Nach Angaben des Bolschoi-Theaters vom Sonntag wird es statt der bislang geplanten drei Aufführungen von "Nurejew" eine Inszenierung von "Spartakus" des sowjetischen Komponisten Aram Chatschaturjan zeigen. Diese martialische Oper war schon Anfang April im Bolschoi aufgeführt worden. Laut dem Theater wurden mit den damaligen Einnahmen Hinterbliebene russischer Soldaten unterstützt, die in der Ukraine getötet wurden.
Das Bolschoi-Theater kündigte zudem an, statt der von Kuljabin inszenierten komischen Oper "Don Pasquale" die Oper "Der Barbier von Sevilla" auf den Spielplan zu nehmen.

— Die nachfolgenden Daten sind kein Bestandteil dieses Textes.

/-- `op d, a, b` of kind P writes f of its sources, read in the order a, b, with a latency. -/
def CompletesRR (mk : BitVec 3 → BitVec 5 → BitVec 5 → BitVec 5 → BitVec 3 → Instr) (f : Word → Word → Word) (lat : Nat) : Prop :=
  ∀ p d a b sc s s1 s2 s3 t x y, Enabled p s s1 → readS a s1 = .ok x s2 → readS b s2 = .ok y s3 →
    writeSL d (f x y) lat s3 = .ok ⟨⟩ t → Completes 4 (mk p d a b sc) sc.toNat s t

/-- `op d, a` of kind P writes f of its source with latency 1. -/
def CompletesR (mk : BitVec 3 → BitVec 5 → BitVec 5 → BitVec 3 → Instr) (f : Word → Word) : Prop :=
  ∀ p d a sc s s1 s2 t x, Enabled p s s1 → readS a s1 = .ok x s2 → writeSL d (f x) 1 s2 = .ok ⟨⟩ t →
    Completes 4 (mk p d a sc) sc.toNat s t

/-- `op d, a, imm` writes f of its source and its immediate, extended by e, with a latency. -/
def CompletesRI {n : Nat} (mk : BitVec 5 → BitVec 5 → BitVec n → BitVec 3 → Instr) (e : BitVec n → Word) (f : Word → Word → Word)
    (lat : Nat) : Prop :=
  ∀ d a i sc s s1 t x, readS a s = .ok x s1 → writeSL d (f x (e i)) lat s1 = .ok ⟨⟩ t → Completes 4 (mk d a i sc) sc.toNat s t

/-- `op d, a, b, c` writes f of its sources, read in the order a, b, c, with latency 1. -/
def CompletesRX (mk : BitVec 5 → BitVec 5 → BitVec 5 → BitVec 5 → BitVec 3 → Instr) (f : Word → Word → Word → Word) : Prop :=
  ∀ d a b c sc s s1 s2 s3 t x y z, readS a s = .ok x s1 → readS b s1 = .ok y s2 → readS c s2 = .ok z s3 →
    writeSL d (f x y z) 1 s3 = .ok ⟨⟩ t → Completes 4 (mk d a b c sc) sc.toNat s t

/-- A 16-bit `d := d op a`. -/
def Completes16 (mk : BitVec 5 → BitVec 5 → Instr) (f : Word → Word → Word) : Prop :=
  ∀ d a s s1 s2 t x y, readS d s = .ok x s1 → readS a s1 = .ok y s2 → writeSL d (f x y) 1 s2 = .ok ⟨⟩ t → Completes 2 (mk d a) 0 s t

/-- A 16-bit `d := d op imm5`, the immediate extended by e. -/
def Completes16I (mk : BitVec 5 → BitVec 5 → Instr) (e : BitVec 5 → Word) (f : Word → Word → Word) : Prop :=
  ∀ d i s s1 t x, readS d s = .ok x s1 → writeSL d (f x (e i)) 1 s1 = .ok ⟨⟩ t → Completes 2 (mk d i) 0 s t

/-- `op d, a, b` of kind P whose predicate bit is 0 only goes on (R56). -/
def SkipsRR (mk : BitVec 3 → BitVec 5 → BitVec 5 → BitVec 5 → BitVec 3 → Instr) : Prop :=
  ∀ p d a b sc s t v, readP p.toNat s = .ok v t → predBit v 0 = false → Completes 4 (mk p d a b sc) sc.toNat s t

/-- The same for `op d, a`. -/
def SkipsR (mk : BitVec 3 → BitVec 5 → BitVec 5 → BitVec 3 → Instr) : Prop :=
  ∀ p d a sc s t v, readP p.toNat s = .ok v t → predBit v 0 = false → Completes 4 (mk p d a sc) sc.toNat s t

/-- A taken transfer: the effects lead from s to t, and then the context goes on at the target. -/
def Transfers (i : Instr) (k : Nat) (s t : State) (target : BitVec 22) : Prop :=
  exec i s = .next (t.jumpTo s.cur.1 s.cur.2 target k)

/-- The routine ends: the effects lead from s to t, and then the end of the routine follows; the stall count runs on. -/
def Finishes (i : Instr) (k : Nat) (s t : State) : Prop :=
  exec i s = .next ((t.endRoutine t.cur.1 t.cur.2).modCtx t.cur.1 t.cur.2 fun x => { x with nextIssue := t.here.cycle + k + 1 })

/-- The instruction raises a precise trap of the context, with no effect of its own. -/
def Traps (i : Instr) (s : State) (t : TrapInfo) : Prop := exec i s = .next (s.afterTrap t)

/-- The context waits: its instruction has been tried in this cycle, and the context is READY again; nothing else changes (R18). -/
def Waits (i : Instr) (s : State) : Prop := exec i s = .next s.notEligible

/-- A legal target (R51). -/
def LegalTarget (t : Int) : Prop := 0 ≤ t ∧ t ≤ 0x3FFFFE ∧ t % 2 = 0

/-- `bc` with a condition: taken to PC + offset × 2 when it holds, on to the next instruction when not; both operands are read either
way. -/
def CompletesBranch (mk : BitVec 5 → BitVec 5 → BitVec 9 → BitVec 3 → Instr) (c : Word → Word → Prop) : Prop :=
  ∀ a b o sc s s1 t x y, readS a s = .ok x s1 → readS b s1 = .ok y t →
    (¬ c x y → Completes 4 (mk a b o sc) sc.toNat s t)
    ∧ (c x y → LegalTarget (s.me.pc.toNat + o.toInt * 2) →
        Transfers (mk a b o sc) sc.toNat s t (BitVec.ofInt 22 (s.me.pc.toNat + o.toInt * 2)))
    ∧ (c x y → (s.me.pc.toNat + o.toInt * 2 < 0 ∨ 0x3FFFFE < s.me.pc.toNat + o.toInt * 2) →
        Traps (mk a b o sc) s { cause := 0x06, val := BitVec.ofInt 64 (s.me.pc.toNat + o.toInt * 2) })

/-- The address an offset form names: base plus offset times a unit. -/
def formAddress {n : Nat} (x : Word) (o : BitVec n) (unit : Nat) : Word := x + BitVec.ofInt 64 (o.toInt * unit)

/-- A scalar load of 2^z bytes, its value extended by e: from the core's own slice a result of latency 4 when `fixed`, otherwise one
that interlocks. -/
def CompletesLoad {n : Nat} (mk : BitVec 5 → BitVec 5 → BitVec 2 → BitVec n → BitVec 3 → Instr) (fixed : Bool) (e : Nat → Nat → Word) :
    Prop :=
  ∀ d a z o sc s s1 s2 s3 t x v addr i, readS a s = .ok x s1 →
    checkLocal (formAddress x o (2 ^ z.toNat)) (2 ^ z.toNat) (2 ^ z.toNat) false s1 = .ok addr s2 →
    scalarLoad addr (2 ^ z.toNat) s2 = .ok v s3 →
    ((fixed && s3.inHome addr) = true → writeSL d (e (2 ^ z.toNat) v) 4 s3 = .ok ⟨⟩ t → Completes 4 (mk d a z o sc) sc.toNat s t)
    ∧ ((fixed && s3.inHome addr) = false → deferS d (e (2 ^ z.toNat) v) 0 s3 = .ok i t → Completes 4 (mk d a z o sc) sc.toNat s t)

Serebrennikow war im Juni 2020 in Russland wegen angeblicher Unterschlagung öffentlicher Gelder zu einer dreijährigen Bewährungsstrafe verurteilt worden. Nach der Hälfte seiner Strafe erlaubten die Behörden ihm aber die Ausreise. Das Verfahren gegen den auch im Ausland berühmten Regisseur war im In- und Ausland als politisch motiviert kritisiert worden. Er selbst wies alle Vorwürfe zurück.
Die Entscheidung des Bolschoi-Theaters, sein Stück über Rudolf Nurejew abzusetzen, der sich als junger Tänzer aus der damaligen Sowjetunion in den Westen absetzte und 1993 an den Folgen von Aids starb, überraschte Serebrennikow nach eigenen Angaben nicht. "Dieses Ballett handelt von dem Streben des Menschen nach Freiheit. Die Freiheit zu schaffen und die Freiheit zu leben", schrieb der Regisseur an AFP.

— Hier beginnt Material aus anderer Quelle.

/-- R220, R166, R377, R379, R327, R328 to R333, R342: page requests and their order, ageing, the skimmer and re-layout. The frame of a request's age
is read at the module (log 42); the wait of a flip for a queued write is log 71. That a write to a retired channel counts once a request, that an
empty pool is reported as the notification (2, slice, 0), and the end of a conversion whose header's channel retires are log 32; slot addresses
are log 30. -/
def Obligations.KeyValuePages : Prop :=
  (∀ (s : State) n i q, (s.slice n).reqs[i]? = some q →
      (let last := (s.slice n).lastIn
       (∀ r ∈ (s.slice n).reqs.take i, r.page ≠ q.page) → s.reqWaits q = false →
       (∀ j r, (s.slice n).reqs[j]? = some r → j ≠ i → s.reqWaits r = false → (∀ x ∈ (s.slice n).reqs.take j, x.page ≠ r.page) →
        r.age s.frameNo < q.age s.frameNo ∨ r.age s.frameNo = q.age s.frameNo
          ∧ (q.turn last < r.turn last ∨ q.turn last = r.turn last ∧ i < j)) → s.turnOf n i = some q)
      ∧ ((∃ r ∈ (s.slice n).reqs.take i, r.page = q.page) → s.turnOf n i = none)
      ∧ (s.reqWaits q = true → s.turnOf n i = none))
  ∧ (∀ (s : State) q, s.reqWaits q = true ↔ (s.header q.page).state = .relayout ∨ s.stalledAt (q.page * 64) = true
      ∨ (q.write = true → (s.header q.page).mx4 = false) ∧ s.stalledAt (s.header q.page).slot = true
      ∨ q.write = false ∧ (s.header q.page).sslot ≠ 0 ∧ s.stalledAt (s.header q.page).sslot = true)
  ∧ (∀ (s : State) n i q, s.turnOf n i = some q → q.write = false →
      Leads (.kvReadRequest n i) s ((s.dropReq n i).serve (s.header q.page) q))
  ∧ (∀ (s : State) n i q, s.turnOf n i = some q → q.write = true →
      s.retired (q.page * 64) = false → (s.header q.page).mx4 = false →
      ((s.header q.page).state = .stable →
        (let s1 := (s.dropReq n i).writeSlot (s.header q.page).slot q.elems
         Leads (.kvWriteRequest n i) s (s1.setHeader q.page { s1.header q.page with age := 0, noconv := false })))
      ∧ ((s.header q.page).state = .converting → ∃ t : State, Leads (.kvWriteRequest n i) s t ∧ (t.header q.page).state = .stable
          ∧ (t.header q.page).age = 0 ∧ (t.header q.page).mx4 = false ∧ (t.header q.page).slot = (s.header q.page).slot
          ∧ (t.slice n).aborted = min ((s.slice n).aborted + 1) 0xFFFF))
  ∧ (∀ (s : State) n i q, s.turnOf n i = some q → q.write = true → s.retired (q.page * 64) = true →
      Leads (.kvWriteRequest n i) s ((s.dropReq n i).modSlice n fun y => { y with dropped := y.dropped + 1 }))
  ∧ (∀ (s : State) n i q, s.turnOf n i = some q → q.write = true → s.retired (q.page * 64) = false → (s.header q.page).mx4 = true →
      ∃ t : State, Leads (.kvWriteRequest n i) s t ∧ (t.header q.page).state = .relayout ∧ (t.slice n).reqs = (s.slice n).reqs
        ∧ ((s.slice n).waiting ≠ [] → (t.slice n).waiting = (s.slice n).waiting ++ [q.page]
          ∧ t.vale.notified = s.vale.notified ++ [(2, n, 0)]))
  ∧ (∀ (s : State) n key r a b, (s.slice n).waiting = key :: r → (s.slice n).fp8.back = a :: b → s.retired a = false → a ∉ b →
      s.headerStalled key = false →
      ∃ t : State, Leads (.relayoutSlotGrant n) s t ∧ (t.slice n).waiting = r ∧ (t.slice n).fp8.back = b
        ∧ t.header key = { s.header key with nslot := a, step := 1 })
  ∧ (∀ (s : State) n key, (s.header key).state = .relayout → (s.header key).step = 1 → homeSlice (key * 64) = n →
      s.pageStalled key (s.header key) = false → s.newStalled (s.header key) = false →
      ∃ t : State, Leads (.relayoutDequantise n key) s t ∧ t.header key = { s.header key with step := 2 }
        ∧ t.phys = (s.writeSlot (s.header key).nslot ((count 0 4096).map fun e => (e, s.relayoutCode (s.header key) e))).phys)
  ∧ (∀ (s : State) n key l q r, (s.header key).state = .relayout → (s.header key).step = 2 → s.headerStalled key = false →
      s.newStalled (s.header key) = false → (s.slice n).reqs = l ++ q :: r → (∀ x ∈ l, x.page ≠ key) → q.page = key →
      ∃ t : State, Leads (.relayoutApply n key) s t ∧ t.header key = { s.header key with age := 0, noconv := false, step := 3 }
        ∧ (t.slice n).reqs = l ++ r ∧ t.phys = (s.writeSlot (s.header key).nslot q.elems).phys)
  ∧ (∀ (s : State) n key, (s.header key).state = .relayout → (s.header key).step = 3 → homeSlice (key * 64) = n →
      s.headerStalled key = false →
      ∃ t : State, Leads (.relayoutFlip n key) s t ∧ (t.header key).gen = ((s.header key).gen + 1) % 2 ^ 16 ∧ (t.header key).mx4 = false
        ∧ (t.header key).slot = (s.header key).nslot ∧ (t.header key).state = .stable
        ∧ (t.slice n).mx4.back = (s.slice n).mx4.back ++ [(s.header key).slot])
  ∧ (∀ (s : State) n, ∃ t : State, Leads (.kvTick n) s t ∧ ∀ key h, Map.get? s.headers key = some h →
      (let due := h.state = .stable ∧ homeSlice (key * 64) = n ∧ (∃ x ∈ (s.slice n).tables, s.inTable x key = true)
       t.header key = (if due ∧ s.headerStalled key = false then { h with age := min (h.age + 1) 0xFFFF } else h)
       ∧ (due → s.headerStalled key = true → key ∈ (t.slice n).lateTicks)))
  ∧ (∀ (s : State) n key h, Map.get? s.headers key = some h → (s.slice n).lateTicks = [key] → s.ages n (key, h) = true →
      s.headerStalled key = false → s.retired (key * 64) = false →
      (s.lateTick n).header key = { h with age := min (h.age + 1) 0xFFFF } ∧ ((s.lateTick n).slice n).lateTicks = [])
  ∧ (∀ (s : State) n p key a b c d, ((s.candidates n).find? (fun e => after e.1 (s.slice n).skimPos) = some (p, key)
        ∨ (s.candidates n).find? (fun e => after e.1 (s.slice n).skimPos) = none ∧ (s.candidates n).head? = some (p, key)) →
      (s.slice n).conv = none → (s.slice n).waiting = [] → s.headerStalled key = false → (s.slice n).mx4.back = a :: b →
      (s.slice n).sc.back = c :: d → s.retired a = false → s.retired c = false → ∃ t : State, Leads (.skimmerBegin n) s t ∧ (t.slice n).conv = some key ∧ (t.slice n).skimPos = p
        ∧ t.header key = { s.header key with state := .converting, nslot := a, nsslot := c, step := 0 })
  ∧ (∀ (s : State) n key, (s.slice n).conv = some key → (s.header key).state = .converting → (s.header key).step = 0 →
      s.pageStalled key (s.header key) = false → s.newStalled (s.header key) = false → s.retired (key * 64) = false →
      ((∀ e, e < 4096 → s.badPageElem (s.header key) e = false ∧ s.pageCode (s.header key) e % 128 ≠ 127) →
        ∃ t : State, Leads (.skimmerQuantise n) s t ∧ t.header key = { s.header key with step := 2 })
      ∧ ((∃ e, e < 4096 ∧ (s.badPageElem (s.header key) e = true ∨ s.pageCode (s.header key) e % 128 = 127)) →
        ∃ t : State, Leads (.skimmerQuantise n) s t ∧ (t.header key).state = .stable ∧ (t.header key).noconv = true ∧ (t.slice n).conv = none
          ∧ (t.slice n).abandoned = min ((s.slice n).abandoned + 1) 0xFFFF))
  ∧ (∀ (s : State) n key, (s.slice n).conv = some key → (s.header key).state = .converting → (s.header key).step = 2 →
      s.headerStalled key = false → s.retired (key * 64) = false → s.writeQueued key = false →
      ∃ t : State, Leads (.skimmerFlip n) s t ∧ (t.header key).gen = ((s.header key).gen + 1) % 2 ^ 16 ∧ (t.header key).mx4 = true
        ∧ (t.header key).slot = (s.header key).nslot ∧ (t.header key).sslot = (s.header key).nsslot ∧ (t.header key).state = .stable
        ∧ (t.slice n).conv = none ∧ (t.slice n).fp8.back = (s.slice n).fp8.back ++ [(s.header key).slot])
  ∧ (∀ (s : State) n key, (s.slice n).conv = some key → s.writeQueued key = true → Leads (.skimmerFlip n) s s)
  ∧ (∀ (s : State) n key, (s.slice n).conv = some key → (s.header key).state = .converting → s.headerStalled key = false →
      s.retired (key * 64) = true →
      ((s.header key).step = 0 → s.pageStalled key (s.header key) = false → s.newStalled (s.header key) = false →
        Leads (.skimmerQuantise n) s (s.dropConversion n key))
      ∧ ((s.header key).step = 2 → s.writeQueued key = false → Leads (.skimmerFlip n) s (s.dropConversion n key)))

"Heutzutage ist 'Nurejew' auf der Bühne des Bolschoi-Theaters unangemessen und unmöglich", erklärte er weiter und warf dem Theater vor, es habe "Angst vor unnützen Assoziationen und unbequemen Künstlern". In den Absagen der Aufführungen sah er eine Rückkehr zur Sowjet-Ära.
Nach seiner Ankunft in Berlin im vergangenen Monat hatte Serebrennikow der Nachrichtenagentur AFP gesagt, er empfinde "nur Grauen, Trauer, Scham und Schmerz" angesichts des russischen Militäreinsatzes in der Ukraine. Auch Kuljabin hatte sich öffentlich gegen den Militäreinsatz ausgesprochen. In den vergangenen Wochen verließen auch mehrere Tänzerinnen und Tänzer das Bolschoi-Theater – unter ihnen die russische Star-Ballerina Olga Smirnowa.